We've been testing the configuration change and as expected it has resolved the problem. Thanks Daniel!
Welcome! I will try to fix it properly in the code as well.
Cheers, Daniel
On 16/01/2017 09:33, Daniel-Constantin Mierla wrote:
On 16/01/2017 00:48, Joshua Colp wrote:
On Sat, Jan 14, 2017, at 06:39 PM, Joshua Colp wrote:
On Sat, Jan 14, 2017, at 06:20 PM, Daniel-Constantin Mierla wrote:
If you want a solution to avoid the issue via config: in the request_route, store the RPID in an avp and update the acc parameter to use the avp instead of the rpid variable.
As for code, a solution could be resetting the 'hdr->parsed' pointers to NULL that are in private memory after memcpy(&tmsg, req, sizeof(sip_msg_t)); -- using same kind of loop like at the end of acc_onreply(), but wihout clean_hdr_field(). In this way it ensure that the acc is using only what it parses and it is freeing only those headers.

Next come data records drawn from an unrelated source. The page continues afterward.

/-! ### Writes that can post their completions (R27, R72, R74, R82) -/

/-- A write's records let it complete: acknowledged by the partner, or without a mirror durable; for Force Unit Access retired as
well, which is step 9 of the write table (R27, R247). -/
def State.writeReady (s : State) (c : Cmd) : Bool :=
  match s.ns? c.nsx with
  | none => true
  | some n =>
    let g := s.group n.group
    let ackOk (j : Nat) : Bool :=
      if g.mirror = .service then decide (j < g.acked) else decide (j < g.durable)
    c.recs.all fun j => ackOk j && !(c.fua && g.journal.any fun r => r.jseq == j)

/-- A zoned write waits for the earlier ones of its zone: write-pointer order is the order in which they were decoded (R72). -/
def State.zoneTurn (s : State) (c : Cmd) : Bool :=
  match s.ns? c.nsx with
  | none => true
  | some n => !c.zoned n || !(s.host.cmds.any fun y => y.nsx == c.nsx && y.zone == c.zone && y.num != c.num && y.zoned n && decide (y.num < c.num))

/-- A flush waits until every record it named is retired (R82). -/
def State.flushReady (s : State) (c : Cmd) : Bool :=
  c.waitFor.all fun p => !((s.group p.1).journal.any fun r => r.jseq == p.2)

/-- A write that has filled its zone makes it Full as it completes (R71); with more extents than `ftl.zone.compact_extents` the zone is
to be compacted (R149). -/
def zoneFilled (x : Cmd) (s : State) : State :=
  match s.ns? x.nsx with
  | none => s
  | some n =>
    if x.zoned n && (n.zone x.zone).written = n.zoneUnits && x.zoneUnit + x.len / 16384 = n.zoneUnits then
      s.modNs x.nsx fun n => n.modZone x.zone fun z =>
        { z with st := .full, compact := z.compact || decide (s.paramN 0x300C < z.extents.length) }
    else s

/-- The completion of a finished write or flush, or of a failed write of a zone. A Zone Append returns its LBA (R72, R81). -/
def postOne (s : State) (c : Cmd) : State :=
  match s.cmd? c.num with
  | none => s
  | some c =>
    if c.kind = .flush then if s.flushReady c then complete c.num Sc.ok false 0 0 s else s
    else match c.fail with
      | some f => if s.zoneTurn c then complete c.num f.1 f.2.1 f.2.2 0 s else s
      | none =>
        if c.kind.writes && c.wst == .staged && s.writeReady c && s.zoneTurn c then
          let lba := if c.kind = .zappend then c.first / 4096 else 0
          zoneFilled c (complete c.num Sc.ok false (lba % 2 ^ 32) (lba / 2 ^ 32) s)
        else s

/-- Every write and flush that can post its completion does, in arrival order. -/
def postWrites (s : State) : State := s.host.cmds.foldl postOne s

/-- A command has failed and waits to be posted in its zone's order (R72). -/
def markFailed (status : Nat) (dnr : Bool) (dw0 : Nat) (s : State) (x : Cmd) : State :=
  let s1 := dropFlash x.num (dropRun x s)
  s1.modCmd x.num fun x => { x with wst := .failed, fail := some (status, dnr, dw0), run := [], data := [], rmwLeft := [] }

/-- The write pointer goes back to where a failed write began; a zone that Finish made Full stays so (R71, R72). The units that it
had placed are valid no more. -/
def zoneBack (x : Cmd) (s : State) : State :=
  match s.ns? x.nsx with
  | none => s
  | some n =>
    let z := n.zone x.zone
    if !x.zoned n || z.finished then s
    else
      let gone := ((List.range z.written).drop x.zoneUnit).filterMap z.gua?
      let s1 := gone.foldl (fun s g => addValid n.group g false s) s
      s1.modNs x.nsx fun n => n.modZone x.zone fun z => { z.cutAt x.zoneUnit with wp := Nat.min z.wp x.zoneUnit }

We've been testing the configuration change and as expected it has resolved the problem. Thanks Daniel!
Welcome! I will try to fix it properly in the code as well.
I pushed a commit to do a deep cloning instead of just memcpy for the request structure. It should give a fresh structure without the headers that are not cloned in shared memory.

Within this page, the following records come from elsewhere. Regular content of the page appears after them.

-- ==== Sys2Proof/Machine/Placement.lean ====
section
/-! DEFINITION. Placing units: write-staging slots, opening bands, filling stripes, programming and verifying chunks,
die parity, closing bands (R28, R154 to R163, R172, R234, R239). -/

namespace Sys2Proof.Machine

/-! ### Opening a band (R158, R160) -/

/-- Streams that take the lowest, the highest, or the median erase count (R158). -/
def bandFor (g : Group) (stream : Nat) : Option Nat :=
  let fr := g.freeBands
  let counts := (fr.map fun n => (g.band n).erases).mergeSort (· ≤ ·)
  if counts = [] then none
  else
    let want := if stream ≤ 2 || stream = 9 then nth counts 0
      else if stream = 3 || stream = 4 then nth counts ((counts.length - 1) / 2)
      else nth counts (counts.length - 1)
    (fr.filter fun n => (g.band n).erases == want).foldl (fun (a : Option Nat) n => match a with
      | none => some n
      | some x => some (Nat.min x n)) none

/-- The parity-area die of a member: die b mod D or the next one upward with a spare above the reserve (R160). -/
def parityDie (reserve : Nat) (g : Group) (m band : Nat) : Option Nat :=
  anyFrom (fun k => decide (reserve < (g.freeSpares m k).length)) (band % Nat.max 1 g.dies) g.dies

/-- The erase count that a spare carries (R173). -/
def Member.spareCount (x : Member) (k blk : Nat) : Nat :=
  ((x.spareErases.find? fun e => e.1 == k && e.2.1 == blk).map fun e => e.2.2).getD 0

def Member.setSpareCount (x : Member) (k blk n : Nat) : Member :=
  { x with spareErases := (k, blk, n) :: x.spareErases.filter fun e => !(e.1 == k && e.2.1 == blk) }

/-- A block of a die is a spare again, with its erase count: one of the original spares, or a good block of a RETIRED band (R153, R161,
R173). -/
def joinSpare (gi m k blk n : Nat) (s : State) : State :=
  s.modGroup gi fun g => g.modMember m fun x =>
    let y := x.setSpareCount k blk n
    if g.bases ≤ blk || x.joined.contains (k, blk) then { y with used := y.used.filter (· != (k, blk)) }
    else { y with joined := (k, blk) :: y.joined }

/-- A free spare of a die is taken into a band, with the erase count it carries, under a SUBST record (R152, R162, R173). Which one the
spec leaves open: the last of the die's list (DESIGN CHOICE, log 129). -/
def takeSpare (gi band m k start : Nat) (parity : Bool) (s : State) : Option Nat × State :=
  let g := s.group gi
  match (g.freeSpares m k).getLast? with
  | none => (none, s)
  | some blk =>
    let e : Subst := { member := m, die := k, start, parity, block := blk, erases := (g.member m).spareCount k blk }
    let s1 := s.modGroup gi fun g =>
      (g.modBand band fun b => { b with subst := b.subst ++ [e] }).modMember m fun x => { x with used := (k, blk) :: x.used }
    (some blk, journal gi 0x04 (bodySubst band e) s1)

/-- A member takes its parity-area block for a band, and the block is erased before its first program (R160, R534). -/
def takeParityArea (gi band : Nat) (s : State) (m : Nat) : State :=
  let g := s.group gi
  match if g.presentMember m then parityDie (s.paramN 0x3002) g m band else none with
  | none => s
  | some k =>
    match takeSpare gi band m k 0 true s with
    | (some blk, s1) => queueErase gi m k blk 3 (.area band) s1
    | (none, s1) => s1

/-- A stream's next band, when it may have one: streams 0 to 7 not at the free floor (R165, R176). -/
def State.mayOpen (s : State) (gi stream : Nat) : Bool :=
  let f := (s.group gi).freeBands.length
  if stream ≤ 7 then decide (s.paramN 0x3003 < f) else decide (0 < f)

The solution with avp is still good, specially for older versions in order to avoid backporting, but if you get a chance to test and report the results, it will be appreciated. Besides seeing if there is still a crash, monitor the memory at the beginning and start of the tests just to see if there is a risk of a leak -- next commands can be used to see stats for private memory and shared memory:
kamcmd pkg.stats kamctl stats shmem
Cheers, Daniel
On Mon, Jan 16, 2017, at 10:26 AM, Daniel-Constantin Mierla wrote:
On 16/01/2017 09:33, Daniel-Constantin Mierla wrote:
On 16/01/2017 00:48, Joshua Colp wrote:
On Sat, Jan 14, 2017, at 06:39 PM, Joshua Colp wrote:
On Sat, Jan 14, 2017, at 06:20 PM, Daniel-Constantin Mierla wrote:
If you want a solution to avoid the issue via config: in the request_route, store the RPID in an avp and update the acc parameter to use the avp instead of the rpid variable.
As for code, a solution could be resetting the 'hdr->parsed' pointers to NULL that are in private memory after memcpy(&tmsg, req, sizeof(sip_msg_t)); -- using same kind of loop like at the end of acc_onreply(), but wihout clean_hdr_field(). In this way it ensure that the acc is using only what it parses and it is freeing only those headers.
We've been testing the configuration change and as expected it has resolved the problem. Thanks Daniel!
Welcome! I will try to fix it properly in the code as well.
I pushed a commit to do a deep cloning instead of just memcpy for the request structure. It should give a fresh structure without the headers that are not cloned in shared memory.
The solution with avp is still good, specially for older versions in order to avoid backporting, but if you get a chance to test and report the results, it will be appreciated. Besides seeing if there is still a crash, monitor the memory at the beginning and start of the tests just to see if there is a risk of a leak -- next commands can be used to see stats for private memory and shared memory:
kamcmd pkg.stats kamctl stats shmem
We've gone with the config change but I'll see what I can do with testing the above in the future.